Monday: chest, Tuesday: shoulders, Wednesday: legs. Sound familiar?

Ever noticed people in the gym performing the same body part workouts on the same days, using the same exercises and the same weights… and often look the same?  This is where this week’s blog comes into play, are you familiar with a push/ pull workout….?

**Some coaches (myself included) recommend performing more pulling than pushing. As a society with poor posture and overused chest days, there’s a demand for extra back work. Plus, a stronger back will support athletic performance.

But what is a Push and Pull Workout Routine?

A push workout contracts your muscles when weight is being pushed away from your body, meaning the work is done when the muscle contracts as you push. The primary muscles in a push workout includes chest, triceps, quadriceps, calves, and shoulders. E.g. of  push-ups, squats, and the shoulder press.

A pull workout is the exact opposite. Pull exercises are those where the muscles contract when weight is being pulled towards your body, meaning the work is done when the muscle contracts when you pull.

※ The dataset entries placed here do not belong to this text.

@[simp] theorem offerStreamWrite_clip (r : StreamRegion) (a n : Nat) : (offerStreamWrite r a n s).clip = s.clip := by unfold offerStreamWrite; (try dsimp only); (repeat' split) <;> (first | rfl | simp)
@[simp] theorem offerStreamWrite_cardA (r : StreamRegion) (a n : Nat) : (offerStreamWrite r a n s).cardA = s.cardA := by unfold offerStreamWrite; (try dsimp only); (repeat' split) <;> (first | rfl | simp)
@[simp] theorem offerStreamWrite_cardB (r : StreamRegion) (a n : Nat) : (offerStreamWrite r a n s).cardB = s.cardB := by unfold offerStreamWrite; (try dsimp only); (repeat' split) <;> (first | rfl | simp)
@[simp] theorem offerStreamWrite_motion (r : StreamRegion) (a n : Nat) : (offerStreamWrite r a n s).motion = s.motion := by unfold offerStreamWrite; (try dsimp only); (repeat' split) <;> (first | rfl | simp)
@[simp] theorem offerStreamWrite_zoom (r : StreamRegion) (a n : Nat) : (offerStreamWrite r a n s).zoom = s.zoom := by unfold offerStreamWrite; (try dsimp only); (repeat' split) <;> (first | rfl | simp)
@[simp] theorem offerStreamWrite_audio (r : StreamRegion) (a n : Nat) : (offerStreamWrite r a n s).audio = s.audio := by unfold offerStreamWrite; (try dsimp only); (repeat' split) <;> (first | rfl | simp)
@[simp] theorem offerStreamWrite_acc (r : StreamRegion) (a n : Nat) : (offerStreamWrite r a n s).acc = s.acc := by unfold offerStreamWrite; (try dsimp only); (repeat' split) <;> (first | rfl | simp)
@[simp] theorem offerStreamWrite_now (r : StreamRegion) (a n : Nat) : (offerStreamWrite r a n s).now = s.now := by unfold offerStreamWrite; (try dsimp only); (repeat' split) <;> (first | rfl | simp)
@[simp] theorem offerStreamWrite_pending (r : StreamRegion) (a n : Nat) : (offerStreamWrite r a n s).pending = s.pending := by unfold offerStreamWrite; (try dsimp only); (repeat' split) <;> (first | rfl | simp)
@[simp] theorem offerStreamWrite_card (r : StreamRegion) (a n : Nat) (y : CardSlot) : (offerStreamWrite r a n s).card y = s.card y := by cases y <;> simp [State.card]

/-! ### Cards -/

@[simp] theorem updateCard_path (x : CardSlot) (f : Card → Card) : (updateCard x f s).path = s.path := by cases x <;> rfl
@[simp] theorem updateCard_tap (x : CardSlot) (f : Card → Card) : (updateCard x f s).tap = s.tap := by cases x <;> rfl
@[simp] theorem updateCard_clip (x : CardSlot) (f : Card → Card) : (updateCard x f s).clip = s.clip := by cases x <;> rfl
@[simp] theorem updateCard_motion (x : CardSlot) (f : Card → Card) : (updateCard x f s).motion = s.motion := by cases x <;> rfl
@[simp] theorem updateCard_view (x : CardSlot) (f : Card → Card) : (updateCard x f s).view = s.view := by cases x <;> rfl
@[simp] theorem updateCard_zoom (x : CardSlot) (f : Card → Card) : (updateCard x f s).zoom = s.zoom := by cases x <;> rfl
@[simp] theorem updateCard_audio (x : CardSlot) (f : Card → Card) : (updateCard x f s).audio = s.audio := by cases x <;> rfl
@[simp] theorem updateCard_acc (x : CardSlot) (f : Card → Card) : (updateCard x f s).acc = s.acc := by cases x <;> rfl
@[simp] theorem updateCard_control (x : CardSlot) (f : Card → Card) : (updateCard x f s).control = s.control := by cases x <;> rfl
@[simp] theorem updateCard_now (x : CardSlot) (f : Card → Card) : (updateCard x f s).now = s.now := by cases x <;> rfl
@[simp] theorem updateCard_pending (x : CardSlot) (f : Card → Card) : (updateCard x f s).pending = s.pending := by cases x <;> rfl

@[simp] theorem setCardState_path (x : CardSlot) (new : CardState) : (setCardState x new s).path = s.path := by unfold setCardState; (try dsimp only); (repeat' split) <;> (first | rfl | simp)
@[simp] theorem setCardState_clip (x : CardSlot) (new : CardState) : (setCardState x new s).clip = s.clip := by unfold setCardState; (try dsimp only); (repeat' split) <;> (first | rfl | simp)
@[simp] theorem setCardState_motion (x : CardSlot) (new : CardState) : (setCardState x new s).motion = s.motion := by unfold setCardState; (try dsimp only); (repeat' split) <;> (first | rfl | simp)
@[simp] theorem setCardState_zoom (x : CardSlot) (new : CardState) : (setCardState x new s).zoom = s.zoom := by unfold setCardState; (try dsimp only); (repeat' split) <;> (first | rfl | simp)
@[simp] theorem setCardState_audio (x : CardSlot) (new : CardState) : (setCardState x new s).audio = s.audio := by unfold setCardState; (try dsimp only); (repeat' split) <;> (first | rfl | simp)
@[simp] theorem setCardState_acc (x : CardSlot) (new : CardState) : (setCardState x new s).acc = s.acc := by unfold setCardState; (try dsimp only); (repeat' split) <;> (first | rfl | simp)
@[simp] theorem setCardState_now (x : CardSlot) (new : CardState) : (setCardState x new s).now = s.now := by unfold setCardState; (try dsimp only); (repeat' split) <;> (first | rfl | simp)
@[simp] theorem setCardState_pending (x : CardSlot) (new : CardState) : (setCardState x new s).pending = s.pending := by unfold setCardState; (try dsimp only); (repeat' split) <;> (first | rfl | simp)

@[simp] theorem setCardState_tap (x : CardSlot) (new : CardState) : (setCardState x new s).tap = s.tap := by
  unfold setCardState postNotice writeNotice clearNoticeCount; (try dsimp only); (repeat' split) <;> simp
@[simp] theorem setCardState_view (x : CardSlot) (new : CardState) : (setCardState x new s).view = s.view := by
  unfold setCardState postNotice writeNotice clearNoticeCount; (try dsimp only); (repeat' split) <;> simp

@[simp] theorem makeActive_path (x : CardSlot) : (makeActive x s).path = s.path := by simp [makeActive]
@[simp] theorem makeActive_tap (x : CardSlot) : (makeActive x s).tap = s.tap := by simp [makeActive]
@[simp] theorem makeActive_clip (x : CardSlot) : (makeActive x s).clip = s.clip := by simp [makeActive]
@[simp] theorem makeActive_motion (x : CardSlot) : (makeActive x s).motion = s.motion := by simp [makeActive]
@[simp] theorem makeActive_view (x : CardSlot) : (makeActive x s).view = s.view := by simp [makeActive]
@[simp] theorem makeActive_zoom (x : CardSlot) : (makeActive x s).zoom = s.zoom := by simp [makeActive]
@[simp] theorem makeActive_audio (x : CardSlot) : (makeActive x s).audio = s.audio := by simp [makeActive]
@[simp] theorem makeActive_acc (x : CardSlot) : (makeActive x s).acc = s.acc := by simp [makeActive]
@[simp] theorem makeActive_now (x : CardSlot) : (makeActive x s).now = s.now := by simp [makeActive]
@[simp] theorem makeActive_pending (x : CardSlot) : (makeActive x s).pending = s.pending := by simp [makeActive]

@[simp] theorem continueErase_path (x : CardSlot) : (continueErase x s).path = s.path := by unfold continueErase; (try dsimp only); (repeat' split) <;> (first | rfl | simp)
@[simp] theorem continueErase_tap (x : CardSlot) : (continueErase x s).tap = s.tap := by unfold continueErase; (try dsimp only); (repeat' split) <;> (first | rfl | simp)
@[simp] theorem continueErase_clip (x : CardSlot) : (continueErase x s).clip = s.clip := by unfold continueErase; (try dsimp only); (repeat' split) <;> (first | rfl | simp)
@[simp] theorem continueErase_motion (x : CardSlot) : (continueErase x s).motion = s.motion := by unfold continueErase; (try dsimp only); (repeat' split) <;> (first | rfl | simp)
@[simp] theorem continueErase_view (x : CardSlot) : (continueErase x s).view = s.view := by unfold continueErase; (try dsimp only); (repeat' split) <;> (first | rfl | simp)
@[simp] theorem continueErase_zoom (x : CardSlot) : (continueErase x s).zoom = s.zoom := by unfold continueErase; (try dsimp only); (repeat' split) <;> (first | rfl | simp)
@[simp] theorem continueErase_audio (x : CardSlot) : (continueErase x s).audio = s.audio := by unfold continueErase; (try dsimp only); (repeat' split) <;> (first | rfl | simp)
@[simp] theorem continueErase_acc (x : CardSlot) : (continueErase x s).acc = s.acc := by unfold continueErase; (try dsimp only); (repeat' split) <;> (first | rfl | simp)
@[simp] theorem continueErase_control (x : CardSlot) : (continueErase x s).control = s.control := by unfold continueErase; (try dsimp only); (repeat' split) <;> (first | rfl | simp)
@[simp] theorem continueErase_now (x : CardSlot) : (continueErase x s).now = s.now := by unfold continueErase; (try dsimp only); (repeat' split) <;> (first | rfl | simp)
@[simp] theorem continueErase_pending (x : CardSlot) : (continueErase x s).pending = s.pending := by unfold continueErase; (try dsimp only); (repeat' split) <;> (first | rfl | simp)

The primary muscles in a pull workout includes all back muscles, biceps, hamstrings, obliques and trapezius. Examples of pull exercises are pull-ups, back rows, dead lifts, rear shoulder flys and bicep curls.

But Why….?

Push, pull and legs is a very simple, yet effective training split for anyone, ranging from those picking up their first barbell to hardened gym veterans. The reason it works so well is that it places more emphasis on multi-joint compound (think recruiting more muscles and larger muscle groups)  exercises than on isolation-based exercises. Don’t expect set after set of pec deck and preacher curls in this program. The main reason for the majority of these workouts being comprised of compound exercises is exercises like barbell bench press, squats and dead lifts offer the most ‘bang for your buck’. They involve multiple muscle groups and allow the most room for progression of reps and weight.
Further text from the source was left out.